Kıbrıslı Türk İnsan Hakları Vakfı’ndan Önemli Girişim
Kıbrıslı Türk İnsan Hakları Vakfı (KTİHV), son dönemde gece kulüplerinde çalışan kadınların hayatını kaybetmesiyle ilgili önemli bir adım attı.
Vakıf, bu trajik olaylarla ilgili daha fazla bilgi edinmek amacıyla Polis Genel Müdürlüğü’ne (PGM) resmi bir dilekçe sundu.
Dilekçede, son beş yıl içinde gece kulüplerinde hayatını kaybeden kadınların sayısı, ölüm nedenleri ve bu olaylarla ilgili yürütülen soruşturma süreçleri hakkında detaylı bilgi talep edildi.
Dilekçenin sunulmasının ardından basına açıklama yapan KTİHV Başkanı Emine Dizdarlı, “Geçen hafta bir gece kulübünde ‘konsomatris’ olarak çalışan bir kadının ölümü, ülkemizde insan hakları ihlallerinin ne denli ciddi boyutlara ulaştığını bir kez daha gözler önüne sermiştir. Anastasia Melega’nın ölümü kesinlikle münferit bir olay değildir.” dedi.

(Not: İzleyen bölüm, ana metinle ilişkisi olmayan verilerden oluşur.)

@[simp] theorem State.setCell_pending (s : State) (c : CellId) (x : CellCtx) : (s.setCell c x).pending = s.pending := (rfl)
@[simp] theorem State.setCell_csr (s : State) (c : CellId) (x : CellCtx) : (s.setCell c x).csr = s.csr := (rfl)
@[simp] theorem State.setCell_zctx (s : State) (c : CellId) (x : CellCtx) : (s.setCell c x).zctx = s.zctx := (rfl)
@[simp] theorem State.setCell_dir (s : State) (c : CellId) (x : CellCtx) : (s.setCell c x).dir = s.dir := (rfl)
@[simp] theorem State.setCell_bytes (s : State) (c : CellId) (x : CellCtx) : (s.setCell c x).bytes = s.bytes := (rfl)
@[simp] theorem State.setCell_frames (s : State) (c : CellId) (x : CellCtx) : (s.setCell c x).frames = s.frames := (rfl)
@[simp] theorem State.setCell_ue (s : State) (c : CellId) (x : CellCtx) : (s.setCell c x).ue = s.ue := (rfl)
@[simp] theorem State.setCell_ce (s : State) (c : CellId) (x : CellCtx) : (s.setCell c x).ce = s.ce := (rfl)
@[simp] theorem State.setCell_tiers (s : State) (c : CellId) (x : CellCtx) : (s.setCell c x).tiers = s.tiers := (rfl)
@[simp] theorem State.setCell_zrun (s : State) (c : CellId) (x : CellCtx) : (s.setCell c x).zrun = s.zrun := (rfl)
@[simp] theorem State.setCell_zslice (s : State) (c : CellId) (x : CellCtx) : (s.setCell c x).zslice = s.zslice := (rfl)
@[simp] theorem State.setCell_wear (s : State) (c : CellId) (x : CellCtx) : (s.setCell c x).wear = s.wear := (rfl)
@[simp] theorem State.setCell_traps (s : State) (c : CellId) (x : CellCtx) : (s.setCell c x).traps = s.traps := (rfl)
@[simp] theorem State.setCell_fsrPend (s : State) (c : CellId) (x : CellCtx) : (s.setCell c x).fsrPend = s.fsrPend := (rfl)
@[simp] theorem State.setCell_alm (s : State) (c : CellId) (x : CellCtx) : (s.setCell c x).alm = s.alm := (rfl)
@[simp] theorem State.setCell_vrd (s : State) (c : CellId) (x : CellCtx) : (s.setCell c x).vrd = s.vrd := (rfl)
@[simp] theorem State.setCell_tts (s : State) (c : CellId) (x : CellCtx) : (s.setCell c x).tts = s.tts := (rfl)
@[simp] theorem State.setCell_net (s : State) (c : CellId) (x : CellCtx) : (s.setCell c x).net = s.net := (rfl)
@[simp] theorem State.setCell_ptp (s : State) (c : CellId) (x : CellCtx) : (s.setCell c x).ptp = s.ptp := (rfl)
@[simp] theorem State.setCell_time (s : State) (c : CellId) (x : CellCtx) : (s.setCell c x).time = s.time := (rfl)
@[simp] theorem State.setCell_span (s : State) (c : CellId) (x : CellCtx) : (s.setCell c x).span = s.span := (rfl)
@[simp] theorem State.setCell_fencing (s : State) (c : CellId) (x : CellCtx) : (s.setCell c x).fencing = s.fencing := (rfl)
@[simp] theorem State.setCell_rejoined (s : State) (c : CellId) (x : CellCtx) : (s.setCell c x).rejoined = s.rejoined := (rfl)
@[simp] theorem State.setCell_lode (s : State) (c : CellId) (x : CellCtx) : (s.setCell c x).lode = s.lode := (rfl)
@[simp] theorem State.setCell_pwr (s : State) (c : CellId) (x : CellCtx) : (s.setCell c x).pwr = s.pwr := (rfl)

Dizdarlı, geçmişte de benzer şekilde hayatını kaybeden kadınların bulunduğunu belirterek, Volha Viarbouska, Marina Butenco, Judy Nawfele ve Siham Benchargu gibi isimlerin de çalışmak üzere ülkeye geldiklerini ve acı bir şekilde yaşamlarını yitirdiklerini ifade etti.

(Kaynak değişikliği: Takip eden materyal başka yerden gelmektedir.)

@[simp] theorem State.raise_pending (s : State) (p k : Nat) : (s.raise p k).pending = s.pending := by simp [State.raise]
@[simp] theorem State.raise_cells (s : State) (p k : Nat) : (s.raise p k).cells = s.cells := by simp [State.raise]
@[simp] theorem State.raise_zctx (s : State) (p k : Nat) : (s.raise p k).zctx = s.zctx := by simp [State.raise]
@[simp] theorem State.raise_dir (s : State) (p k : Nat) : (s.raise p k).dir = s.dir := by simp [State.raise]
@[simp] theorem State.raise_bytes (s : State) (p k : Nat) : (s.raise p k).bytes = s.bytes := by simp [State.raise]
@[simp] theorem State.raise_frames (s : State) (p k : Nat) : (s.raise p k).frames = s.frames := by simp [State.raise]
@[simp] theorem State.raise_ue (s : State) (p k : Nat) : (s.raise p k).ue = s.ue := by simp [State.raise]
@[simp] theorem State.raise_ce (s : State) (p k : Nat) : (s.raise p k).ce = s.ce := by simp [State.raise]
@[simp] theorem State.raise_tiers (s : State) (p k : Nat) : (s.raise p k).tiers = s.tiers := by simp [State.raise]
@[simp] theorem State.raise_zrun (s : State) (p k : Nat) : (s.raise p k).zrun = s.zrun := by simp [State.raise]
@[simp] theorem State.raise_zslice (s : State) (p k : Nat) : (s.raise p k).zslice = s.zslice := by simp [State.raise]
@[simp] theorem State.raise_wear (s : State) (p k : Nat) : (s.raise p k).wear = s.wear := by simp [State.raise]
@[simp] theorem State.raise_traps (s : State) (p k : Nat) : (s.raise p k).traps = s.traps := by simp [State.raise]
@[simp] theorem State.raise_fsrPend (s : State) (p k : Nat) : (s.raise p k).fsrPend = s.fsrPend := by simp [State.raise]
@[simp] theorem State.raise_alm (s : State) (p k : Nat) : (s.raise p k).alm = s.alm := by simp [State.raise]
@[simp] theorem State.raise_vrd (s : State) (p k : Nat) : (s.raise p k).vrd = s.vrd := by simp [State.raise]
@[simp] theorem State.raise_tts (s : State) (p k : Nat) : (s.raise p k).tts = s.tts := by simp [State.raise]
@[simp] theorem State.raise_net (s : State) (p k : Nat) : (s.raise p k).net = s.net := by simp [State.raise]
@[simp] theorem State.raise_ptp (s : State) (p k : Nat) : (s.raise p k).ptp = s.ptp := by simp [State.raise]
@[simp] theorem State.raise_time (s : State) (p k : Nat) : (s.raise p k).time = s.time := by simp [State.raise]
@[simp] theorem State.raise_span (s : State) (p k : Nat) : (s.raise p k).span = s.span := by simp [State.raise]
@[simp] theorem State.raise_fencing (s : State) (p k : Nat) : (s.raise p k).fencing = s.fencing := by simp [State.raise]
@[simp] theorem State.raise_rejoined (s : State) (p k : Nat) : (s.raise p k).rejoined = s.rejoined := by simp [State.raise]
@[simp] theorem State.raise_lode (s : State) (p k : Nat) : (s.raise p k).lode = s.lode := by simp [State.raise]
@[simp] theorem State.raise_pwr (s : State) (p k : Nat) : (s.raise p k).pwr = s.pwr := by simp [State.raise]

@[simp] theorem State.setRun_pending (s : State) (c : CellId) (st cause wbar : Nat) : (s.setRun c st cause wbar).pending = s.pending := by simp [State.setRun]
@[simp] theorem State.setRun_cells (s : State) (c : CellId) (st cause wbar : Nat) : (s.setRun c st cause wbar).cells = s.cells := by simp [State.setRun]
@[simp] theorem State.setRun_zctx (s : State) (c : CellId) (st cause wbar : Nat) : (s.setRun c st cause wbar).zctx = s.zctx := by simp [State.setRun]
@[simp] theorem State.setRun_dir (s : State) (c : CellId) (st cause wbar : Nat) : (s.setRun c st cause wbar).dir = s.dir := by simp [State.setRun]
@[simp] theorem State.setRun_bytes (s : State) (c : CellId) (st cause wbar : Nat) : (s.setRun c st cause wbar).bytes = s.bytes := by simp [State.setRun]
@[simp] theorem State.setRun_frames (s : State) (c : CellId) (st cause wbar : Nat) : (s.setRun c st cause wbar).frames = s.frames := by simp [State.setRun]
@[simp] theorem State.setRun_ue (s : State) (c : CellId) (st cause wbar : Nat) : (s.setRun c st cause wbar).ue = s.ue := by simp [State.setRun]
@[simp] theorem State.setRun_ce (s : State) (c : CellId) (st cause wbar : Nat) : (s.setRun c st cause wbar).ce = s.ce := by simp [State.setRun]
@[simp] theorem State.setRun_tiers (s : State) (c : CellId) (st cause wbar : Nat) : (s.setRun c st cause wbar).tiers = s.tiers := by simp [State.setRun]
@[simp] theorem State.setRun_zrun (s : State) (c : CellId) (st cause wbar : Nat) : (s.setRun c st cause wbar).zrun = s.zrun := by simp [State.setRun]
@[simp] theorem State.setRun_zslice (s : State) (c : CellId) (st cause wbar : Nat) : (s.setRun c st cause wbar).zslice = s.zslice := by simp [State.setRun]
@[simp] theorem State.setRun_wear (s : State) (c : CellId) (st cause wbar : Nat) : (s.setRun c st cause wbar).wear = s.wear := by simp [State.setRun]
@[simp] theorem State.setRun_traps (s : State) (c : CellId) (st cause wbar : Nat) : (s.setRun c st cause wbar).traps = s.traps := by simp [State.setRun]
@[simp] theorem State.setRun_fsrPend (s : State) (c : CellId) (st cause wbar : Nat) : (s.setRun c st cause wbar).fsrPend = s.fsrPend := by simp [State.setRun]
@[simp] theorem State.setRun_alm (s : State) (c : CellId) (st cause wbar : Nat) : (s.setRun c st cause wbar).alm = s.alm := by simp [State.setRun]
@[simp] theorem State.setRun_vrd (s : State) (c : CellId) (st cause wbar : Nat) : (s.setRun c st cause wbar).vrd = s.vrd := by simp [State.setRun]
@[simp] theorem State.setRun_tts (s : State) (c : CellId) (st cause wbar : Nat) : (s.setRun c st cause wbar).tts = s.tts := by simp [State.setRun]
@[simp] theorem State.setRun_net (s : State) (c : CellId) (st cause wbar : Nat) : (s.setRun c st cause wbar).net = s.net := by simp [State.setRun]
@[simp] theorem State.setRun_ptp (s : State) (c : CellId) (st cause wbar : Nat) : (s.setRun c st cause wbar).ptp = s.ptp := by simp [State.setRun]
@[simp] theorem State.setRun_time (s : State) (c : CellId) (st cause wbar : Nat) : (s.setRun c st cause wbar).time = s.time := by simp [State.setRun]
@[simp] theorem State.setRun_span (s : State) (c : CellId) (st cause wbar : Nat) : (s.setRun c st cause wbar).span = s.span := by simp [State.setRun]
@[simp] theorem State.setRun_fencing (s : State) (c : CellId) (st cause wbar : Nat) : (s.setRun c st cause wbar).fencing = s.fencing := by simp [State.setRun]
@[simp] theorem State.setRun_rejoined (s : State) (c : CellId) (st cause wbar : Nat) : (s.setRun c st cause wbar).rejoined = s.rejoined := by simp [State.setRun]
@[simp] theorem State.setRun_lode (s : State) (c : CellId) (st cause wbar : Nat) : (s.setRun c st cause wbar).lode = s.lode := by simp [State.setRun]
@[simp] theorem State.setRun_pwr (s : State) (c : CellId) (st cause wbar : Nat) : (s.setRun c st cause wbar).pwr = s.pwr := by simp [State.setRun]

@[simp] theorem State.wake_pending (s : State) (c : CellId) : (s.wake c).pending = s.pending := by unfold State.wake; simp only []; split <;> simp
@[simp] theorem State.wake_zctx (s : State) (c : CellId) : (s.wake c).zctx = s.zctx := by unfold State.wake; simp only []; split <;> simp
@[simp] theorem State.wake_dir (s : State) (c : CellId) : (s.wake c).dir = s.dir := by unfold State.wake; simp only []; split <;> simp
@[simp] theorem State.wake_bytes (s : State) (c : CellId) : (s.wake c).bytes = s.bytes := by unfold State.wake; simp only []; split <;> simp
@[simp] theorem State.wake_frames (s : State) (c : CellId) : (s.wake c).frames = s.frames := by unfold State.wake; simp only []; split <;> simp
@[simp] theorem State.wake_ue (s : State) (c : CellId) : (s.wake c).ue = s.ue := by unfold State.wake; simp only []; split <;> simp
@[simp] theorem State.wake_ce (s : State) (c : CellId) : (s.wake c).ce = s.ce := by unfold State.wake; simp only []; split <;> simp
@[simp] theorem State.wake_tiers (s : State) (c : CellId) : (s.wake c).tiers = s.tiers := by unfold State.wake; simp only []; split <;> simp
@[simp] theorem State.wake_zrun (s : State) (c : CellId) : (s.wake c).zrun = s.zrun := by unfold State.wake; simp only []; split <;> simp
@[simp] theorem State.wake_zslice (s : State) (c : CellId) : (s.wake c).zslice = s.zslice := by unfold State.wake; simp only []; split <;> simp
@[simp] theorem State.wake_wear (s : State) (c : CellId) : (s.wake c).wear = s.wear := by unfold State.wake; simp only []; split <;> simp
@[simp] theorem State.wake_traps (s : State) (c : CellId) : (s.wake c).traps = s.traps := by unfold State.wake; simp only []; split <;> simp
@[simp] theorem State.wake_fsrPend (s : State) (c : CellId) : (s.wake c).fsrPend = s.fsrPend := by unfold State.wake; simp only []; split <;> simp
@[simp] theorem State.wake_alm (s : State) (c : CellId) : (s.wake c).alm = s.alm := by unfold State.wake; simp only []; split <;> simp
@[simp] theorem State.wake_vrd (s : State) (c : CellId) : (s.wake c).vrd = s.vrd := by unfold State.wake; simp only []; split <;> simp
@[simp] theorem State.wake_tts (s : State) (c : CellId) : (s.wake c).tts = s.tts := by unfold State.wake; simp only []; split <;> simp
@[simp] theorem State.wake_net (s : State) (c : CellId) : (s.wake c).net = s.net := by unfold State.wake; simp only []; split <;> simp
@[simp] theorem State.wake_ptp (s : State) (c : CellId) : (s.wake c).ptp = s.ptp := by unfold State.wake; simp only []; split <;> simp
@[simp] theorem State.wake_time (s : State) (c : CellId) : (s.wake c).time = s.time := by unfold State.wake; simp only []; split <;> simp
@[simp] theorem State.wake_span (s : State) (c : CellId) : (s.wake c).span = s.span := by unfold State.wake; simp only []; split <;> simp
@[simp] theorem State.wake_fencing (s : State) (c : CellId) : (s.wake c).fencing = s.fencing := by unfold State.wake; simp only []; split <;> simp
@[simp] theorem State.wake_rejoined (s : State) (c : CellId) : (s.wake c).rejoined = s.rejoined := by unfold State.wake; simp only []; split <;> simp
@[simp] theorem State.wake_lode (s : State) (c : CellId) : (s.wake c).lode = s.lode := by unfold State.wake; simp only []; split <;> simp
@[simp] theorem State.wake_pwr (s : State) (c : CellId) : (s.wake c).pwr = s.pwr := by unfold State.wake; simp only []; split <;> simp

Gece kulüplerinde çalışan kadınların çeşitli sebeplerle hayatını kaybettiğini, ancak bu ölümlerin çoğu zaman şüpheli yönleriyle etkin bir şekilde soruşturulmadığını ve kamuoyuna tatmin edici açıklamalar yapılmadığını belirten Dizdarlı, kadın ölümlerinin polis tarafından şeffaf, etkin ve bağımsız bir şekilde soruşturulması gerektiğini vurguladı.

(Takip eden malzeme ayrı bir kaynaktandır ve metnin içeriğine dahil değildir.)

theorem wit_FirmwareAndIdentity_last : 1024 ≤ (sId 0 1024 1023 1024).lode.burned.length := by simp [sId]

/-- A sample on each side of the fast and slow limits, and caps at both ends of their range. -/
def sOn (low step : Nat) : State :=
  { State.reset.wrF R.PANEL_PWR_STAT F.PANEL_PWR_STAT_FSTEP step with pwr := { Pwr.reset with ok := true, low := low } }

theorem wit_PowerSupply : (sOn 9 5).pwr.ok = true ∧ (sOn 9 5).pwr.input = true ∧ (sOn 9 5).pwr.low + 1 = 10 ∧
    (sOn 9 5).rdF R.PANEL_PWR_STAT F.PANEL_PWR_STAT_FSTEP = 5 ∧ fld (4000 : W64) 15 0 = 4000 ∧ canWrite R.MGMT_PWR_CFG 4000 = true ∧
    canWrite R.MGMT_PWR_CFG 17500 = true ∧ fld (3999 : W64) 15 0 < 4000 ∧ 17500 < fld (17501 : W64) 15 0 ∧
    { sOn 0 0 with pwr := { Pwr.reset with input := false } }.pwr.input = false ∧ State.reset.pwr.en = false ∧
    (sPhase phReady).pwr.en = true ∧ (sPhase phReady).phase = phReady ∧ (sPhase phFailed).phase ≠ phReady ∧
    (sPhase phLinks).phase ≠ phFailed := by decide +kernel

/-! ## The whole machine -/

theorem wit_CommandsCompleteInOrder : { State.reset with pending := [.inputLoss] }.pending = .inputLoss :: [] ∧
    State.reset.pending = [] := by decide +kernel

theorem step_idle (s : State) (h : s.pending = []) : step s = .next s.cc := by simp [step, h]

theorem wit_MemoryStaysCanonical : MemoryCanonical sBreak ∧ sBreak.bytes ≠ [] ∧ step sBreak = .next sBreak.cc := by
  refine ⟨?_, by decide +kernel, step_idle _ (by decide +kernel)⟩
  unfold MemoryCanonical; decide +kernel

theorem wit_HistoryNeverRollsBack : HistoryKept (sRec 3 none) ∧ step (sRec 3 none) = .next (sRec 3 none).cc := by
  refine ⟨?_, step_idle _ (by decide +kernel)⟩
  unfold HistoryKept; decide +kernel

theorem wit_InstructionWordsDistinct : (insnWord iCopy).isSome = true ∧
    ∃ a b, insnWord iCopy = some a ∧ insnWord iSpill = some b ∧ a.ctx = b.ctx ∧ a.word ≠ b.word :=
  ⟨by decide +kernel, _, _, rfl, rfl, by decide +kernel, by decide +kernel⟩

/-! ## Results that the spec works out -/

/-- The tables of cell 0.0 as reset leaves them. -/
def tab0 : Tabs := (sRun.newJob c0 .mov iCopy).tabs
def c32 (b : Nat) (f : Nat) (ovf : Bool) : Nat × Nat × Nat :=
  let c := convert tab0 ovf f (f32Val (BitVec.ofNat 32 b)).toXR
  (c.bits, c.sat, c.ovf)

/-- Table: Conversion examples (02_formats.md). -/
theorem test_conversions : c32 0x43960000 0x10 false = (0x79, 0, 0) ∧ c32 0x43E60000 0x10 false = (0x7E, 0, 0) ∧
    c32 0x43EB0000 0x10 false = (0x7E, 1, 0) ∧ c32 0x3F808000 fmtBF16 false = (0x3F81, 0, 0) ∧
    c32 0x447A0000 0x12 false = (0x51F, 0, 0) ∧ c32 0x4788B800 fmtFP16 false = (0x7BFF, 1, 0) ∧
    c32 0x4788B800 fmtFP16 true = (0x7C00, 0, 1) ∧ c32 0x2D800000 0x12 false = (1, 0, 0) ∧ c32 0xAD000000 0x12 false = (0, 0, 0) ∧
    c32 0x7F800000 0x10 false = (0x7E, 1, 0) ∧ c32 0x7F800000 0x12 false = (0x7E0, 0, 0) ∧
    c32 0x80000000 fmtFP32 false = (0, 0, 0) ∧ c32 0xC0200000 3 false = (0xD, 0, 0) ∧ c32 0x41100000 3 false = (7, 1, 0) := by
  decide +kernel

/-- The row scale of a line whose largest magnitude is 1,000 in E4M3, and the block scale of 3.0 (03_quantising.md, 08_vector_row.md);
the tensor scale of a slot whose largest entry is 1,000.0 with H = 1, and with H + XH = 3 at 3,000 (07_almanac.md). -/
theorem test_scales : chooseScale (Dy.ofInt 1000) (maxfinite tab0 0x10) = 2 ∧ chooseScale (Dy.ofInt 3) (maxfinite tab0 0x10) = -7 ∧
    tensorScale tab0 0x10 1 (some (Dy.ofInt 1000)) 0 = 3 ∧ tensorScale tab0 0x10 3 (some (Dy.ofInt 3000)) 3 = 6 := by decide +kernel

/-- One FP32 line into Halo-4 (03_quantising.md): codes 13, 6, 14, the outlier 4.0 as BF16 0x4080, and code 9; E_line = -1. -/
def ctlHalo (on : Bool) : OpCtl := ⟨tab0, false, fmtFP32, 0x18, false, false, on, 0, false, false, false⟩
def lineHalo : List (Nat × Nat) :=
  ([0x3D800000, 0xBC800000, 0x3DC00000, 0x3F000000, 0x3B200000] ++ List.replicate 123 0).map fun b => (b, 127)

theorem test_halo : let c := ctlHalo true
    let sc := c.scan [128] (-3) none [lineHalo]
    let l := (c.lines sc [lineHalo]).headD []
    (l.take 5).map (fun q => (q.bits, q.outl)) = [(13, false), (6, false), (14, false), (0x4080, true), (9, false)] ∧
    sc.eline = [-1] ∧ sc.entries = 1 := by decide +kernel

theorem test_halo_off : let c := ctlHalo false
    let sc := c.scan [128] (-3) none [lineHalo]
    let l := (c.lines sc [lineHalo]).headD []
    (l.take 5).map (fun q => q.bits) = [13, 6, 14, 15, 9] ∧ sc.eline = [-4] ∧ linesSat [l] = 1 := by decide +kernel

Devletin, bu kadınların can güvenliğinden sorumlu olduğunu hatırlattı.
Dizdarlı, gece kulüplerindeki faaliyetlerin yasalarla düzenlenmesine rağmen, bu işletmelerde hukuka aykırı uygulamalar ve insan hakları ihlalleri yaşandığını dile getirerek, özellikle kadınların sistematik istismara uğraması, insan ticareti ve fuhuşa teşvik gibi suçların varlığını ön plana çıkardı. “Devletin bu duruma göz yumması, özellikle sosyal ve ekonomik hakları kısıtlı olan kadınları daha savunmasız hale getirmekte ve onları ağır insan hakları ihlallerine maruz bırakmaktadır.” ifadelerini kullandı.
Bunların yanı sıra, Toplumsal Cinsiyet Eşitliği Yasası’nın 24. maddesinde yer alan “Hastane Şiddete Müdahale Birimi”nin yeniden faaliyete geçirilmesi gerektiğini vurgulayan Dizdarlı, bu birimin kadınların korunması açısından son derece önemli olduğunu ifade etti.
Kamuoyunu bu konuda bilgilendireceklerini ve sürecin takipçisi olacaklarını sözlerine ekledi.